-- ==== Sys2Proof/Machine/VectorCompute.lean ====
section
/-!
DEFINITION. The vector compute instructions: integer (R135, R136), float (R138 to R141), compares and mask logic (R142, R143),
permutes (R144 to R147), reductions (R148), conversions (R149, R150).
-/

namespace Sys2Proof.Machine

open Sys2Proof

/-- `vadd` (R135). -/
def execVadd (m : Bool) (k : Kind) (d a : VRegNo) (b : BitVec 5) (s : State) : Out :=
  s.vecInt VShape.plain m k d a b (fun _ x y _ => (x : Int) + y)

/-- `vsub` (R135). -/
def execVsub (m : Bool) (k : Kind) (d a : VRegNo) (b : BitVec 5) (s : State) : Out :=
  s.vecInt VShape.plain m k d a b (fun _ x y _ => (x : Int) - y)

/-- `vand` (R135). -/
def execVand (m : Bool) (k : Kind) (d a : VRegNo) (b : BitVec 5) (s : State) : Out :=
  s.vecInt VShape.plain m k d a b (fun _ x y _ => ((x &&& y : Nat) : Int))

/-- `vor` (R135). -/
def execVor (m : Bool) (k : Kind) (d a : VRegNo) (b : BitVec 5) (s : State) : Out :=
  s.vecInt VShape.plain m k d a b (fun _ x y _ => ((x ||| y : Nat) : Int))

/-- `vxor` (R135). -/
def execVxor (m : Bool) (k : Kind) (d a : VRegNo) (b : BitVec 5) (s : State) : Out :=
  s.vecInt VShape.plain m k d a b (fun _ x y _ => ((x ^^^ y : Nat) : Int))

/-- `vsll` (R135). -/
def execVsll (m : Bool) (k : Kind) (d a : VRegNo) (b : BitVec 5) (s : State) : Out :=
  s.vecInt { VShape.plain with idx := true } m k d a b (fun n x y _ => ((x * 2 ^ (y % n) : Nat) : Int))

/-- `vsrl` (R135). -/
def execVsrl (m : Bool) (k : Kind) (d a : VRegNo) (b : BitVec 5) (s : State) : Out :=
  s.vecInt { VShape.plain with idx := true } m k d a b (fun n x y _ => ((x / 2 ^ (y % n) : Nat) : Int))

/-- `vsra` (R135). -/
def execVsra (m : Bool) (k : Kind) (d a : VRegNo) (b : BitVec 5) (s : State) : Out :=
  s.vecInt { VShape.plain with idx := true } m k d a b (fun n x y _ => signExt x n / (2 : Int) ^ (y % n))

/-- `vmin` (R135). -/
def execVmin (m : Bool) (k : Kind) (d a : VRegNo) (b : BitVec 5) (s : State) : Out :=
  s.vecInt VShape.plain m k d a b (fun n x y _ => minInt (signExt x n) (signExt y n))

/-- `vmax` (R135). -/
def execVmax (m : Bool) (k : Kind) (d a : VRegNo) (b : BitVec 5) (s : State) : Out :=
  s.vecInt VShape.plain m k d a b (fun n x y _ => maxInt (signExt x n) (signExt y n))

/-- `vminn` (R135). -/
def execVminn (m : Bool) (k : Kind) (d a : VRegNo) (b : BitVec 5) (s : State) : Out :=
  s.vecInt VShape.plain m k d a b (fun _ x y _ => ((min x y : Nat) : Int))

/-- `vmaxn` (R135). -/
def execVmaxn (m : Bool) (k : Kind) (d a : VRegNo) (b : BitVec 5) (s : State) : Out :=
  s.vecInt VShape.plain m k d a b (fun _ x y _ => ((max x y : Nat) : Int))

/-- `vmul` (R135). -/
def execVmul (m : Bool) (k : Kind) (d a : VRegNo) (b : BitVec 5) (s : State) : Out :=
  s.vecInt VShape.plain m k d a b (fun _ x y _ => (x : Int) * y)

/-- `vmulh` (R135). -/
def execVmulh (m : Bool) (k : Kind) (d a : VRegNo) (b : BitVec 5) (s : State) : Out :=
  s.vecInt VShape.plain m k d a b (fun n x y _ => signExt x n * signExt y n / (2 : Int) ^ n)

---------------

Retype each line above, keeping every character.

-- ==== Sys2Proof/Machine/VectorCompute.lean ====
section
/-!
DEFINITION. The vector compute instructions: integer (R135, R136), float (R138 to R141), compares and mask logic (R142, R143),
permutes (R144 to R147), reductions (R148), conversions (R149, R150).
-/

namespace Sys2Proof.Machine

open Sys2Proof

/-- `vadd` (R135). -/
def execVadd (m : Bool) (k : Kind) (d a : VRegNo) (b : BitVec 5) (s : State) : Out :=
  s.vecInt VShape.plain m k d a b (fun _ x y _ => (x : Int) + y)

/-- `vsub` (R135). -/
def execVsub (m : Bool) (k : Kind) (d a : VRegNo) (b : BitVec 5) (s : State) : Out :=
  s.vecInt VShape.plain m k d a b (fun _ x y _ => (x : Int) - y)

/-- `vand` (R135). -/
def execVand (m : Bool) (k : Kind) (d a : VRegNo) (b : BitVec 5) (s : State) : Out :=
  s.vecInt VShape.plain m k d a b (fun _ x y _ => ((x &&& y : Nat) : Int))

/-- `vor` (R135). -/
def execVor (m : Bool) (k : Kind) (d a : VRegNo) (b : BitVec 5) (s : State) : Out :=
  s.vecInt VShape.plain m k d a b (fun _ x y _ => ((x ||| y : Nat) : Int))

/-- `vxor` (R135). -/
def execVxor (m : Bool) (k : Kind) (d a : VRegNo) (b : BitVec 5) (s : State) : Out :=
  s.vecInt VShape.plain m k d a b (fun _ x y _ => ((x ^^^ y : Nat) : Int))

/-- `vsll` (R135). -/
def execVsll (m : Bool) (k : Kind) (d a : VRegNo) (b : BitVec 5) (s : State) : Out :=
  s.vecInt { VShape.plain with idx := true } m k d a b (fun n x y _ => ((x * 2 ^ (y % n) : Nat) : Int))

/-- `vsrl` (R135). -/
def execVsrl (m : Bool) (k : Kind) (d a : VRegNo) (b : BitVec 5) (s : State) : Out :=
  s.vecInt { VShape.plain with idx := true } m k d a b (fun n x y _ => ((x / 2 ^ (y % n) : Nat) : Int))

/-- `vsra` (R135). -/
def execVsra (m : Bool) (k : Kind) (d a : VRegNo) (b : BitVec 5) (s : State) : Out :=
  s.vecInt { VShape.plain with idx := true } m k d a b (fun n x y _ => signExt x n / (2 : Int) ^ (y % n))

/-- `vmin` (R135). -/
def execVmin (m : Bool) (k : Kind) (d a : VRegNo) (b : BitVec 5) (s : State) : Out :=
  s.vecInt VShape.plain m k d a b (fun n x y _ => minInt (signExt x n) (signExt y n))

/-- `vmax` (R135). -/
def execVmax (m : Bool) (k : Kind) (d a : VRegNo) (b : BitVec 5) (s : State) : Out :=
  s.vecInt VShape.plain m k d a b (fun n x y _ => maxInt (signExt x n) (signExt y n))

/-- `vminn` (R135). -/
def execVminn (m : Bool) (k : Kind) (d a : VRegNo) (b : BitVec 5) (s : State) : Out :=
  s.vecInt VShape.plain m k d a b (fun _ x y _ => ((min x y : Nat) : Int))

/-- `vmaxn` (R135). -/
def execVmaxn (m : Bool) (k : Kind) (d a : VRegNo) (b : BitVec 5) (s : State) : Out :=
  s.vecInt VShape.plain m k d a b (fun _ x y _ => ((max x y : Nat) : Int))

/-- `vmul` (R135). -/
def execVmul (m : Bool) (k : Kind) (d a : VRegNo) (b : BitVec 5) (s : State) : Out :=
  s.vecInt VShape.plain m k d a b (fun _ x y _ => (x : Int) * y)

/-- `vmulh` (R135). -/
def execVmulh (m : Bool) (k : Kind) (d a : VRegNo) (b : BitVec 5) (s : State) : Out :=
  s.vecInt VShape.plain m k d a b (fun n x y _ => signExt x n * signExt y n / (2 : Int) ^ n)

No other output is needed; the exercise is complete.